Мечислав застыл, уткнулся взглядом куда-то вдаль, пальцы растирают недоеденную краюху, крошки падают на траву, штаны. Очнулся. Голос глухой: рык, а не голос.
— Ты, что же это, Змеев сын, раньше не сказал?
— Две причины. Надо было проверить, не решать с кондачка. Это первая.
— А вторая?
— Ты был голоден. Скажи я раньше, так ты и не поел бы.
***
Тверд стоял на городской стене в окружении бояр и Змеева сотника, молча смотрел на брата и его тысячу, подошедшую к самым воротам. Плотники колотили молотками, мешали собраться с мыслями. Лучники внутри города встали наизготовку — тетивы накинуты, стрелы воткнуты в землю. Разминают руки, разогревают мышцы, хорошо — брат не видит: нрав у него горячий, неровен час — бросится на стены с голыми руками. Вторак куда-то пропал, чтоб его, совета взять не у кого.
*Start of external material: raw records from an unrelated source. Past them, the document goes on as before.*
-- ==== Sys2Proof/Laws/KeepsTrunk.lean ====
section
/-!
SUPPORT. Laws/KeepsTrunk.lean: one lemma for each operation of Machine/Framing, BurstBody, Ranging, Develop, Grants, Runahead, Defects, Keys:
what it leaves unchanged (see Laws/Keeps.lean).
-/
namespace Sys2Proof.Machine

variable {w : Comp → Bool} {k : Prop} {i s : State}

theorem deliverDown_keeps {x0 x1 x2 x3 x4} (h_counters : w .counters = true) (h_flags : w .flags = true) (h_bridge : w .bridge = true) (h_log : w .log = true) (h_rings : w .rings = true) (h_ports : w .ports = true) (h_ingress : w .ingress = true) (h_bufs : w .bufs = true) (h_fabric : w .fabric = true) (h_history : w .history = true)
    (h : Keeps w k i s) : Keeps w k i (deliverDown x0 x1 x2 x3 x4 s) := by
  unfold deliverDown
  repeat' first
    | with_reducible assumption
    | (extract_lets +onlyGivenNames y0
       first
       | (try clear_value y0
          revert y0
          intro _))
    | (refine allocBuf_keepsE h_counters h_flags h_log h_ports h_bufs h_history (by assumption) ?_)
    | with_reducible refine allocBuf_keeps h_counters h_flags h_log h_ports h_bufs h_history ?_
    | with_reducible refine fabSend_keeps h_counters h_flags h_bridge h_log h_rings h_ports h_bufs h_fabric h_history ?_
    | with_reducible refine receiveFrame_keeps h_counters h_flags h_log h_rings h_ports h_ingress h_bufs h_history ?_
    | with_reducible refine Keeps.ite ?_ ?_
    | split

theorem releaseFront_keeps {x0 x1} (h_counters : w .counters = true) (h_flags : w .flags = true) (h_bridge : w .bridge = true) (h_log : w .log = true) (h_rings : w .rings = true) (h_lanes : w .lanes = true) (h_ports : w .ports = true) (h_ingress : w .ingress = true) (h_bufs : w .bufs = true) (h_fabric : w .fabric = true) (h_history : w .history = true)
    (h : Keeps w k i s) : Keeps w k i (releaseFront x0 x1 s) := by
  unfold releaseFront
  repeat' first
    | with_reducible assumption
    | (extract_lets +onlyGivenNames y0
       first
       | (refine_lift have hy0 : Keeps w k i y0 := ?_; ?_
          clear_value y0
          revert y0
          intro _ _
          rotate_left
          unfold y0
          clear y0)
       | (have hy1 : TrunkAll := y0
          clear hy1
          revert y0
          intro _)
       | (try clear_value y0
          revert y0
          intro _))
    | with_reducible refine deliverDown_keeps h_counters h_flags h_bridge h_log h_rings h_ports h_ingress h_bufs h_fabric h_history ?_
    | with_reducible refine foldS_keeps (fun _ _ _ => ?_) ?_
    | split
    | with_reducible refine Keeps.set_trunk (.inl h_lanes) (.inr rfl) (.inr rfl) ?_

theorem dropTicket_keeps {x0} (h_counters : w .counters = true) (h_flags : w .flags = true) (h_bridge : w .bridge = true) (h_log : w .log = true) (h_rings : w .rings = true) (h_lanes : w .lanes = true) (h_ports : w .ports = true) (h_ingress : w .ingress = true) (h_bufs : w .bufs = true) (h_fabric : w .fabric = true) (h_history : w .history = true)
    (h : Keeps w k i s) : Keeps w k i (dropTicket x0 s) := by
  unfold dropTicket
  repeat' first
    | with_reducible assumption
    | with_reducible refine releaseFront_keeps h_counters h_flags h_bridge h_log h_rings h_lanes h_ports h_ingress h_bufs h_fabric h_history ?_
    | split
    | with_reducible refine Keeps.set_trunk (.inl h_lanes) (.inr rfl) (.inr rfl) ?_

theorem dropCutJobs_keeps {x0} (h_counters : w .counters = true) (h_flags : w .flags = true) (h_bridge : w .bridge = true) (h_log : w .log = true) (h_rings : w .rings = true) (h_lanes : w .lanes = true) (h_ports : w .ports = true) (h_ingress : w .ingress = true) (h_bufs : w .bufs = true) (h_cipher : w .cipher = true) (h_fabric : w .fabric = true) (h_history : w .history = true)
    (h : Keeps w k i s) : Keeps w k i (dropCutJobs x0 s) := by
  unfold dropCutJobs
  repeat' first
    | with_reducible assumption
    | (extract_lets +onlyGivenNames y0
       first
       | (refine_lift have hy0 : Keeps w k i y0 := ?_; ?_
          clear_value y0
          revert y0
          intro _ _
          rotate_left
          unfold y0
          clear y0)
       | (have hy1 : CryptoAll := y0
          clear hy1
          revert y0
          intro _)
       | (try clear_value y0
          revert y0
          intro _))
    | with_reducible refine dropTicket_keeps h_counters h_flags h_bridge h_log h_rings h_lanes h_ports h_ingress h_bufs h_fabric h_history ?_
    | with_reducible refine modLane_keeps h_lanes ?_
    | with_reducible refine foldS_keeps (fun _ _ _ => ?_) ?_
    | with_reducible refine Keeps.set_crypto (.inr rfl) (.inr rfl) (.inl h_cipher) ?_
— Не хочу воевать с братом, — шепнул боярин, но Двубор, кажется, расслышал.
— Битвы не будет. Я хорошо знаю людей.
Твердимир повернулся к сотнику, неловко ухмыльнулся.
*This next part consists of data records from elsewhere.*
-- ==== Sys2Proof/Laws/KeepsPath.lean ====
section
/-!
SUPPORT. Laws/KeepsPath.lean: one lemma for each operation of Machine/Deliver, Classify, HostPort, Sched, FwOps, Hbm, Buffers, Time, LaneOps:
what it leaves unchanged (see Laws/Keeps.lean).
-/
namespace Sys2Proof.Machine

variable {w : Comp → Bool} {k : Prop} {i s : State}

/-! What the channel operations do to a channel's memory. -/

@[simp] theorem note_mem (e : HistEntry) (x : HbmChan) : (note e x).mem = x.mem := rfl

@[simp] theorem closeBanks_mem (n : Nat) (x : HbmChan) : (closeBanks n x).mem = x.mem := rfl

@[simp] theorem issueRefresh_mem (n : Nat) (p : Half) (x : HbmChan) : (issueRefresh n p x).mem = x.mem := rfl

@[simp] theorem dueRefreshes_mem (n : Nat) (x : HbmChan) : (dueRefreshes n x).mem = x.mem := by
  unfold dueRefreshes
  dsimp only
  split <;> split <;> simp

@[simp] theorem burst_mem (n : Nat) (r : HbmReq) (a : Nat) (x : HbmChan) : (burst n r a x).mem = x.mem := by
  unfold burst
  dsimp only
  repeat' split
  all_goals simp

/-- A write of bytes keeps the canonical form of a channel's memory. -/
theorem memWrite_wf {m : Sparse Byte} {a : Nat} {l : List Byte} (h : sparseWf 0 m = true) : sparseWf 0 (memWrite m a l) = true := by
  induction l generalizing m a with
  | nil => exact h
  | cons b t ih => exact ih (sparseWf_set h)

/-- A change of one channel that keeps its memory canonical keeps the whole stack canonical. -/
theorem HbmAll.Canonical.mod {x : HbmAll} {c : ChanId} {f : HbmChan → HbmChan} (h : x.Canonical)
    (hf : ∀ y, sparseWf 0 y.mem = true → sparseWf 0 (f y).mem = true) : ({ x with chans := vmod x.chans c f } : HbmAll).Canonical := by
  intro b
  by_cases hb : b = c
  · subst hb
    show sparseWf 0 ((vmod x.chans b f)[b]).mem = true
    rw [vmod_same]
    exact hf _ (h b)
  · show sparseWf 0 ((vmod x.chans c f)[b]).mem = true
    rw [vmod_other _ _ _ _ hb]
    exact h b

theorem preempt_keeps {x0 x1} (h_counters : w .counters = true) (h_flags : w .flags = true) (h_log : w .log = true) (h_lanes : w .lanes = true) (h_groups : w .groups = true) (h_ports : w .ports = true) (h_bufs : w .bufs = true) (h_accounts : w .accounts = true) (h_slots : w .slots = true) (h_history : w .history = true)
    (h : Keeps w k i s) : Keeps w k i (preempt x0 x1 s) := by
  unfold preempt
  repeat' first
    | with_reducible assumption
    | (extract_lets +onlyGivenNames y0
       first
       | (refine_lift have hy0 : Keeps w k i y0 := ?_; ?_
          clear_value y0
          revert y0
          intro _ _
          rotate_left
          unfold y0
          clear y0)
       | (try clear_value y0
          revert y0
          intro _))
    | with_reducible refine fog_keeps h_counters h_flags h_log h_lanes h_groups h_ports h_bufs h_accounts h_slots h_history ?_
    | with_reducible refine modAcct_keeps h_accounts ?_
    | with_reducible refine Keeps.ite ?_ ?_
    | split

theorem admitFrame_keeps {x0 x1 x2} (h_counters : w .counters = true) (h_flags : w .flags = true) (h_log : w .log = true) (h_rings : w .rings = true) (h_lanes : w .lanes = true) (h_groups : w .groups = true) (h_ports : w .ports = true) (h_bufs : w .bufs = true) (h_accounts : w .accounts = true) (h_slots : w .slots = true) (h_history : w .history = true)
    (h : Keeps w k i s) : Keeps w k i (admitFrame x0 x1 x2 s) := by
  unfold admitFrame
  repeat' first
    | with_reducible assumption
    | (extract_lets +onlyGivenNames y0
       first
       | (refine_lift have hy0 : Keeps w k i y0 := ?_; ?_
          clear_value y0
          revert y0
          intro _ _
          rotate_left
          unfold y0
          clear y0)
       | (try clear_value y0
          revert y0
          intro _))
    | with_reducible refine count1_keeps h_counters ?_
    | with_reducible refine discard_keeps h_counters h_flags h_log h_rings h_ports h_bufs h_history ?_
    | with_reducible refine modAcct_keeps h_accounts ?_
    | with_reducible refine preempt_keeps h_counters h_flags h_log h_lanes h_groups h_ports h_bufs h_accounts h_slots h_history ?_
    | with_reducible refine setFlag_keeps h_counters h_flags h_log h_history ?_
    | with_reducible refine Keeps.ite ?_ ?_
    | split
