theorem presenceReturnEffect_keeps {x0} (h_counters : w .counters = true) (h_flags : w .flags = true) (h_latches : w .latches = true) (h_bridge : w .bridge = true) (h_anchor : w .anchor = true) (h_mirror : w .mirror = true) (h_mail : w .mail = true) (h_log : w .log = true) (h_rings : w .rings = true) (h_lanes : w .lanes = true) (h_groups : w .groups = true) (h_filter : w .filter = true) (h_ports : w .ports = true) (h_ingress : w .ingress = true) (h_cls : w .cls = true) (h_bufs : w .bufs = true) (h_accounts : w .accounts = true) (h_policers : w .policers = true) (h_slots : w .slots = true) (h_keks : w .keks = true) (h_cipher : w .cipher = true) (h_time : w .time = true) (h_hbm : w .hbm = true) (h_serdes : w .serdes = true) (h_fabric : w .fabric = true) (h_image : w .image = true) (h_checkpoints : w .checkpoints = true) (h_sensors : w .sensors = true) (h_boot : w .boot = true) (h_history : w .history = true) (h_power : w .power = true) (h_pins : w .pins = true)
    (h : Keeps w k i s) : Keeps w k i (presenceReturnEffect x0 s) := by
  unfold presenceReturnEffect
  repeat' first
    | with_reducible assumption
    | with_reducible refine deviceReset_keeps h_counters h_flags h_latches h_bridge h_anchor h_mirror h_mail h_log h_rings h_lanes h_groups h_filter h_ports h_ingress h_cls h_bufs h_accounts h_policers h_slots h_keks h_cipher h_time h_hbm h_serdes h_fabric h_image h_checkpoints h_sensors h_boot h_history h_power h_pins ?_

theorem quarantine_keeps {x0 x1} (h_counters : w .counters = true) (h_flags : w .flags = true) (h_log : w .log = true) (h_history : w .history = true) (h_power : w .power = true)
    (h : Keeps w k i s) : Keeps w k i (quarantine x0 x1 s) := by
  unfold quarantine
  repeat' first
    | with_reducible assumption
    | (extract_lets +onlyGivenNames y0
       first
       | (refine_lift have hy0 : Keeps w k i y0 := ?_; ?_
          clear_value y0
          revert y0
          intro _ _
          rotate_left
          unfold y0
          clear y0)
       | (try clear_value y0
          revert y0
          intro _))
    | with_reducible refine logEvent_keeps h_counters h_flags h_log h_history ?_
    | with_reducible refine modPw_keeps h_power ?_
    | with_reducible refine setFlag_keeps h_counters h_flags h_log h_history ?_

theorem quarantineExitEffect_keeps {x0 x1} (h_power : w .power = true)
    (h : Keeps w k i s) : Keeps w k i (quarantineExitEffect x0 x1 s) := by
  unfold quarantineExitEffect
  repeat' first
    | with_reducible assumption
    | with_reducible refine modPw_keeps h_power ?_

theorem removalEffect_keeps (h_env : w .env = true) (h_counters : w .counters = true) (h_flags : w .flags = true) (h_bridge : w .bridge = true) (h_anchor : w .anchor = true) (h_mail : w .mail = true) (h_log : w .log = true) (h_rings : w .rings = true) (h_lanes : w .lanes = true) (h_groups : w .groups = true) (h_ports : w .ports = true) (h_ingress : w .ingress = true) (h_bufs : w .bufs = true) (h_accounts : w .accounts = true) (h_slots : w .slots = true) (h_cipher : w .cipher = true) (h_serdes : w .serdes = true) (h_fabric : w .fabric = true) (h_image : w .image = true) (h_history : w .history = true) (h_pins : w .pins = true)
    (h : Keeps w k i s) : Keeps w k i (removalEffect s) := by
  unfold removalEffect
  repeat' first
    | with_reducible assumption
    | (extract_lets +onlyGivenNames y0
       first
       | (refine_lift have hy0 : Keeps w k i y0 := ?_; ?_
          clear_value y0
          revert y0
          intro _ _
          rotate_left
          unfold y0
          clear y0)
       | (try clear_value y0
          revert y0
          intro _))
    | with_reducible refine abandonFlash_keeps h_env h_bridge h_anchor h_mail h_log h_image ?_
    | with_reducible refine darkLane_keeps h_counters h_flags h_log h_rings h_lanes h_groups h_ports h_bufs h_accounts h_slots h_history ?_
    | with_reducible refine idleLanes_keeps h_counters h_flags h_bridge h_log h_rings h_lanes h_groups h_ports h_ingress h_bufs h_accounts h_cipher h_serdes h_fabric h_history ?_
    | with_reducible refine logEvent_keeps h_counters h_flags h_log h_history ?_
    | with_reducible refine setFlag_keeps h_counters h_flags h_log h_history ?_
    | with_reducible refine foldS_keeps (fun _ _ _ => ?_) ?_
    | with_reducible refine Keeps.set_pins h_pins ?_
— Знаешь? Так какого Змея тебе это понадобилось?
— Я говорил. Мы выполняем волю Отца. Что ты сделаешь с боярами, если не подчинятся твоей воле?
Снаружи послышался шум, боярин посмотрел в ту сторону. Мечислав направил коня к воротам, задрал голову.
— Привет, брат!
***
— Здравствуй, Мечислав, — ответил со стены знакомый голос.
Мечислав помнил с детства — если щуриться, окружающим мерещится улыбка.
— Чего грустный какой? Плохо спалось? Я на Пескарке прекрасно выспался.
— Я видел.
— Видел? Что ж не навестил брата, ежели видел? Я бы тебя олениной угостил. Хороший оленёнок, молодой, мягкий.
— Дела городские, брат. Только и успел одним глазком узреть.
— Понимаю, понимаю.
Помолчали, разглядывая окрестности. Наконец Мечислав не выдержал.
— Чего надумал, серьга?
Глава пятая
Волхв ворвался в каморку, когда Милана перекладывала вышивку в пяльцы. Растрёпаный, глаза встревожены, даже не заметил, что она в одной лишь нижней рубахе. Милана лишь бровь подняла — не дело для княгини, пусть и будущей, по холопьим пустякам тревожиться.
— Милка, вставай, одевайся мигом.
— Что случилось? — ледяным голосом процедила девушка, пропустив сквозь уши панибратское «Милка». Бровь выгнулась луком, быть волхву на конюшне поротым.
— Мигом, говорю. Иначе братья друг дружку порешат.